Covid 19
Posted on Sat 11 April 2020 in Blog
Covid 19 (UPDATED at 2020-04-11 18:27)
Numbers or data without units, errors/uncertainties and context are at best useless and at worst damaging. I mention this because the data presented here is taken as is and has some context people should be aware of. For example let's say the confirmed number of cases for two similarly sized countries A and B are 1000 and 500 cases, is A twice as bad as B? It all depends maybe A is testing twice as many people or B's test not as accurate or many other factors? These factors need to be taken into account in a real analysis I've done this for my own interests, to investigate the data and try out using Plotly so always take figures and advice from official sources.
Raw Data
Data being collated by Johns Hopkins University and available from this github repo. So lets plot the raw data for the confirmed cases with linear (left) logarithmic (right) scales.
There are a couple of things to notice first while it's easier to differentiate between the data in the log plot the linear plot really indicates the scale also the order of magnitude difference in number of cases this is partially due to their being more cases in some countries but also the population size. The last point is related to the difference in populations in the countries and we can make a rough correction for this by diving by the population (in millions) to obtain the following.

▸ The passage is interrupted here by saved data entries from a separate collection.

/-! setErr -/

@[simp] theorem setErr_pending (s : State) (page n : Nat) : (setErr s page n).pending = s.pending := by unfold setErr; split <;> rfl
@[simp] theorem setErr_cores (s : State) (page n : Nat) : (setErr s page n).cores = s.cores := by unfold setErr; split <;> rfl
@[simp] theorem setErr_dieCyc (s : State) (page n : Nat) : (setErr s page n).dieCyc = s.dieCyc := by unfold setErr; split <;> rfl
@[simp] theorem setErr_esc (s : State) (page n : Nat) : (setErr s page n).esc = s.esc := by unfold setErr; split <;> rfl
@[simp] theorem setErr_hbm (s : State) (page n : Nat) : (setErr s page n).hbm = s.hbm := by unfold setErr; split <;> rfl
@[simp] theorem setErr_grants (s : State) (page n : Nat) : (setErr s page n).grants = s.grants := by unfold setErr; split <;> rfl
@[simp] theorem setErr_fab (s : State) (page n : Nat) : (setErr s page n).fab = s.fab := by unfold setErr; split <;> rfl
@[simp] theorem setErr_jobs (s : State) (page n : Nat) : (setErr s page n).jobs = s.jobs := by unfold setErr; split <;> rfl
@[simp] theorem setErr_jobNum (s : State) (page n : Nat) : (setErr s page n).jobNum = s.jobNum := by unfold setErr; split <;> rfl
@[simp] theorem setErr_car (s : State) (page n : Nat) : (setErr s page n).car = s.car := by unfold setErr; split <;> rfl
@[simp] theorem setErr_host (s : State) (page n : Nat) : (setErr s page n).host = s.host := by unfold setErr; split <;> rfl
@[simp] theorem setErr_pow (s : State) (page n : Nat) : (setErr s page n).pow = s.pow := by unfold setErr; split <;> rfl
@[simp] theorem setErr_innk (s : State) (page n : Nat) : (setErr s page n).innk = s.innk := by unfold setErr; split <;> rfl
@[simp] theorem setErr_psp (s : State) (page n : Nat) : (setErr s page n).psp = s.psp := by unfold setErr; split <;> rfl
@[simp] theorem setErr_boot (s : State) (page n : Nat) : (setErr s page n).boot = s.boot := by unfold setErr; split <;> rfl
@[simp] theorem setErr_tick (s : State) (page n : Nat) : (setErr s page n).tick = s.tick := by unfold setErr; split <;> rfl
@[simp] theorem setErr_faults (s : State) (page n : Nat) : (setErr s page n).faults = s.faults := by unfold setErr; split <;> rfl
@[simp] theorem setErr_events (s : State) (page n : Nat) : (setErr s page n).events = s.events := by unfold setErr; split <;> rfl
@[simp] theorem setErr_free (s : State) (page n : Nat) : (setErr s page n).free = s.free := by unfold setErr; split <;> rfl

/-! resetPage -/

@[simp] theorem resetPage_pending (s : State) (page : Nat) : (resetPage s page).pending = s.pending := rfl
@[simp] theorem resetPage_cores (s : State) (page : Nat) : (resetPage s page).cores = s.cores := rfl
@[simp] theorem resetPage_dieCyc (s : State) (page : Nat) : (resetPage s page).dieCyc = s.dieCyc := rfl
@[simp] theorem resetPage_esc (s : State) (page : Nat) : (resetPage s page).esc = s.esc := rfl
@[simp] theorem resetPage_hbm (s : State) (page : Nat) : (resetPage s page).hbm = s.hbm := rfl
@[simp] theorem resetPage_grants (s : State) (page : Nat) : (resetPage s page).grants = s.grants := rfl
@[simp] theorem resetPage_fab (s : State) (page : Nat) : (resetPage s page).fab = s.fab := rfl
@[simp] theorem resetPage_jobs (s : State) (page : Nat) : (resetPage s page).jobs = s.jobs := rfl
@[simp] theorem resetPage_jobNum (s : State) (page : Nat) : (resetPage s page).jobNum = s.jobNum := rfl
@[simp] theorem resetPage_car (s : State) (page : Nat) : (resetPage s page).car = s.car := rfl
@[simp] theorem resetPage_host (s : State) (page : Nat) : (resetPage s page).host = s.host := rfl
@[simp] theorem resetPage_pow (s : State) (page : Nat) : (resetPage s page).pow = s.pow := rfl
@[simp] theorem resetPage_innk (s : State) (page : Nat) : (resetPage s page).innk = s.innk := rfl
@[simp] theorem resetPage_psp (s : State) (page : Nat) : (resetPage s page).psp = s.psp := rfl
@[simp] theorem resetPage_boot (s : State) (page : Nat) : (resetPage s page).boot = s.boot := rfl
@[simp] theorem resetPage_tick (s : State) (page : Nat) : (resetPage s page).tick = s.tick := rfl
@[simp] theorem resetPage_faults (s : State) (page : Nat) : (resetPage s page).faults = s.faults := rfl
@[simp] theorem resetPage_events (s : State) (page : Nat) : (resetPage s page).events = s.events := rfl
@[simp] theorem resetPage_free (s : State) (page : Nat) : (resetPage s page).free = s.free := rfl

/-! setBlk -/

@[simp] theorem setBlk_pending (s : State) (page st : Nat) : (setBlk s page st).pending = s.pending := rfl
@[simp] theorem setBlk_cores (s : State) (page st : Nat) : (setBlk s page st).cores = s.cores := rfl
@[simp] theorem setBlk_dieCyc (s : State) (page st : Nat) : (setBlk s page st).dieCyc = s.dieCyc := rfl
@[simp] theorem setBlk_esc (s : State) (page st : Nat) : (setBlk s page st).esc = s.esc := rfl
@[simp] theorem setBlk_hbm (s : State) (page st : Nat) : (setBlk s page st).hbm = s.hbm := rfl
@[simp] theorem setBlk_grants (s : State) (page st : Nat) : (setBlk s page st).grants = s.grants := rfl
@[simp] theorem setBlk_fab (s : State) (page st : Nat) : (setBlk s page st).fab = s.fab := rfl
@[simp] theorem setBlk_jobs (s : State) (page st : Nat) : (setBlk s page st).jobs = s.jobs := rfl
@[simp] theorem setBlk_jobNum (s : State) (page st : Nat) : (setBlk s page st).jobNum = s.jobNum := rfl
@[simp] theorem setBlk_car (s : State) (page st : Nat) : (setBlk s page st).car = s.car := rfl
@[simp] theorem setBlk_host (s : State) (page st : Nat) : (setBlk s page st).host = s.host := rfl
@[simp] theorem setBlk_pow (s : State) (page st : Nat) : (setBlk s page st).pow = s.pow := rfl
@[simp] theorem setBlk_innk (s : State) (page st : Nat) : (setBlk s page st).innk = s.innk := rfl
@[simp] theorem setBlk_psp (s : State) (page st : Nat) : (setBlk s page st).psp = s.psp := rfl
@[simp] theorem setBlk_boot (s : State) (page st : Nat) : (setBlk s page st).boot = s.boot := rfl
@[simp] theorem setBlk_tick (s : State) (page st : Nat) : (setBlk s page st).tick = s.tick := rfl
@[simp] theorem setBlk_faults (s : State) (page st : Nat) : (setBlk s page st).faults = s.faults := rfl
@[simp] theorem setBlk_events (s : State) (page st : Nat) : (setBlk s page st).events = s.events := rfl
@[simp] theorem setBlk_free (s : State) (page st : Nat) : (setBlk s page st).free = s.free := rfl

/-! setCore -/

@[simp] theorem setCore_pending (s : State) (n : Nat) (c : Core) : (setCore s n c).pending = s.pending := rfl
@[simp] theorem setCore_regs (s : State) (n : Nat) (c : Core) : (setCore s n c).regs = s.regs := rfl
@[simp] theorem setCore_dieCyc (s : State) (n : Nat) (c : Core) : (setCore s n c).dieCyc = s.dieCyc := rfl
@[simp] theorem setCore_esc (s : State) (n : Nat) (c : Core) : (setCore s n c).esc = s.esc := rfl
@[simp] theorem setCore_hbm (s : State) (n : Nat) (c : Core) : (setCore s n c).hbm = s.hbm := rfl
@[simp] theorem setCore_grants (s : State) (n : Nat) (c : Core) : (setCore s n c).grants = s.grants := rfl
@[simp] theorem setCore_fab (s : State) (n : Nat) (c : Core) : (setCore s n c).fab = s.fab := rfl
@[simp] theorem setCore_jobs (s : State) (n : Nat) (c : Core) : (setCore s n c).jobs = s.jobs := rfl
@[simp] theorem setCore_jobNum (s : State) (n : Nat) (c : Core) : (setCore s n c).jobNum = s.jobNum := rfl
@[simp] theorem setCore_car (s : State) (n : Nat) (c : Core) : (setCore s n c).car = s.car := rfl
@[simp] theorem setCore_host (s : State) (n : Nat) (c : Core) : (setCore s n c).host = s.host := rfl
@[simp] theorem setCore_pow (s : State) (n : Nat) (c : Core) : (setCore s n c).pow = s.pow := rfl
@[simp] theorem setCore_innk (s : State) (n : Nat) (c : Core) : (setCore s n c).innk = s.innk := rfl
@[simp] theorem setCore_psp (s : State) (n : Nat) (c : Core) : (setCore s n c).psp = s.psp := rfl
@[simp] theorem setCore_boot (s : State) (n : Nat) (c : Core) : (setCore s n c).boot = s.boot := rfl
@[simp] theorem setCore_tick (s : State) (n : Nat) (c : Core) : (setCore s n c).tick = s.tick := rfl
@[simp] theorem setCore_faults (s : State) (n : Nat) (c : Core) : (setCore s n c).faults = s.faults := rfl
@[simp] theorem setCore_events (s : State) (n : Nat) (c : Core) : (setCore s n c).events = s.events := rfl
@[simp] theorem setCore_free (s : State) (n : Nat) (c : Core) : (setCore s n c).free = s.free := rfl

/-! updCore -/

@[simp] theorem updCore_pending (s : State) (n : Nat) (f : Core → Core) : (updCore s n f).pending = s.pending := rfl
@[simp] theorem updCore_regs (s : State) (n : Nat) (f : Core → Core) : (updCore s n f).regs = s.regs := rfl
@[simp] theorem updCore_dieCyc (s : State) (n : Nat) (f : Core → Core) : (updCore s n f).dieCyc = s.dieCyc := rfl
@[simp] theorem updCore_esc (s : State) (n : Nat) (f : Core → Core) : (updCore s n f).esc = s.esc := rfl
@[simp] theorem updCore_hbm (s : State) (n : Nat) (f : Core → Core) : (updCore s n f).hbm = s.hbm := rfl
@[simp] theorem updCore_grants (s : State) (n : Nat) (f : Core → Core) : (updCore s n f).grants = s.grants := rfl
@[simp] theorem updCore_fab (s : State) (n : Nat) (f : Core → Core) : (updCore s n f).fab = s.fab := rfl
@[simp] theorem updCore_jobs (s : State) (n : Nat) (f : Core → Core) : (updCore s n f).jobs = s.jobs := rfl
@[simp] theorem updCore_jobNum (s : State) (n : Nat) (f : Core → Core) : (updCore s n f).jobNum = s.jobNum := rfl
@[simp] theorem updCore_car (s : State) (n : Nat) (f : Core → Core) : (updCore s n f).car = s.car := rfl
@[simp] theorem updCore_host (s : State) (n : Nat) (f : Core → Core) : (updCore s n f).host = s.host := rfl
@[simp] theorem updCore_pow (s : State) (n : Nat) (f : Core → Core) : (updCore s n f).pow = s.pow := rfl
@[simp] theorem updCore_innk (s : State) (n : Nat) (f : Core → Core) : (updCore s n f).innk = s.innk := rfl
@[simp] theorem updCore_psp (s : State) (n : Nat) (f : Core → Core) : (updCore s n f).psp = s.psp := rfl
@[simp] theorem updCore_boot (s : State) (n : Nat) (f : Core → Core) : (updCore s n f).boot = s.boot := rfl
@[simp] theorem updCore_tick (s : State) (n : Nat) (f : Core → Core) : (updCore s n f).tick = s.tick := rfl
@[simp] theorem updCore_faults (s : State) (n : Nat) (f : Core → Core) : (updCore s n f).faults = s.faults := rfl
@[simp] theorem updCore_events (s : State) (n : Nat) (f : Core → Core) : (updCore s n f).events = s.events := rfl
@[simp] theorem updCore_free (s : State) (n : Nat) (f : Core → Core) : (updCore s n f).free = s.free := rfl

/-! addLand -/

@[simp] theorem addLand_pending (s : State) (n at_ cls ord : Nat) (ev : LandEv) : (addLand s n at_ cls ord ev).pending = s.pending := rfl
@[simp] theorem addLand_regs (s : State) (n at_ cls ord : Nat) (ev : LandEv) : (addLand s n at_ cls ord ev).regs = s.regs := rfl
@[simp] theorem addLand_dieCyc (s : State) (n at_ cls ord : Nat) (ev : LandEv) : (addLand s n at_ cls ord ev).dieCyc = s.dieCyc := rfl
@[simp] theorem addLand_esc (s : State) (n at_ cls ord : Nat) (ev : LandEv) : (addLand s n at_ cls ord ev).esc = s.esc := rfl
@[simp] theorem addLand_hbm (s : State) (n at_ cls ord : Nat) (ev : LandEv) : (addLand s n at_ cls ord ev).hbm = s.hbm := rfl
@[simp] theorem addLand_grants (s : State) (n at_ cls ord : Nat) (ev : LandEv) : (addLand s n at_ cls ord ev).grants = s.grants := rfl
@[simp] theorem addLand_fab (s : State) (n at_ cls ord : Nat) (ev : LandEv) : (addLand s n at_ cls ord ev).fab = s.fab := rfl
@[simp] theorem addLand_jobs (s : State) (n at_ cls ord : Nat) (ev : LandEv) : (addLand s n at_ cls ord ev).jobs = s.jobs := rfl
@[simp] theorem addLand_jobNum (s : State) (n at_ cls ord : Nat) (ev : LandEv) : (addLand s n at_ cls ord ev).jobNum = s.jobNum := rfl
@[simp] theorem addLand_car (s : State) (n at_ cls ord : Nat) (ev : LandEv) : (addLand s n at_ cls ord ev).car = s.car := rfl
@[simp] theorem addLand_host (s : State) (n at_ cls ord : Nat) (ev : LandEv) : (addLand s n at_ cls ord ev).host = s.host := rfl
@[simp] theorem addLand_pow (s : State) (n at_ cls ord : Nat) (ev : LandEv) : (addLand s n at_ cls ord ev).pow = s.pow := rfl
@[simp] theorem addLand_innk (s : State) (n at_ cls ord : Nat) (ev : LandEv) : (addLand s n at_ cls ord ev).innk = s.innk := rfl
@[simp] theorem addLand_psp (s : State) (n at_ cls ord : Nat) (ev : LandEv) : (addLand s n at_ cls ord ev).psp = s.psp := rfl
@[simp] theorem addLand_boot (s : State) (n at_ cls ord : Nat) (ev : LandEv) : (addLand s n at_ cls ord ev).boot = s.boot := rfl
@[simp] theorem addLand_tick (s : State) (n at_ cls ord : Nat) (ev : LandEv) : (addLand s n at_ cls ord ev).tick = s.tick := rfl
@[simp] theorem addLand_faults (s : State) (n at_ cls ord : Nat) (ev : LandEv) : (addLand s n at_ cls ord ev).faults = s.faults := rfl
@[simp] theorem addLand_events (s : State) (n at_ cls ord : Nat) (ev : LandEv) : (addLand s n at_ cls ord ev).events = s.events := rfl
@[simp] theorem addLand_free (s : State) (n at_ cls ord : Nat) (ev : LandEv) : (addLand s n at_ cls ord ev).free = s.free := rfl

The differences between countries is much smaller, for the rest of the analysis unless specified I'll be using data normalised by the population. Similar plots can also be made for number of confirmed deaths.
Analysis
The spread of infectious diseases, at least in the early stages, is often modeled as an exponential of the form $$ \frac{N_i}{N_0} = a \exp({\lambda t}) $$ this can be rearranged to obtain $$log(N_i) = log(a) + log(N_0) + \lambda t $$ or $$ y = \lambda t + c $$ where $y=log(N_i)$, $c = log(N_0) + log(a)$,$\lambda$ is the growth and the the doubling time is given by $T_D=log(2)/\lambda$.
We can fit this equation to the data in this case I've chosen to fit the last two weeks or 14 days worth of data. (Clicking on the legend will turn on/off traces)
We can also try to compare different countries at similar points along the time line, a simple way to do this is to align the data to some common point, I've chosen to use the point at which the number of confirmed cases exceeded 10.
Again we make the same plots with but normalised by population.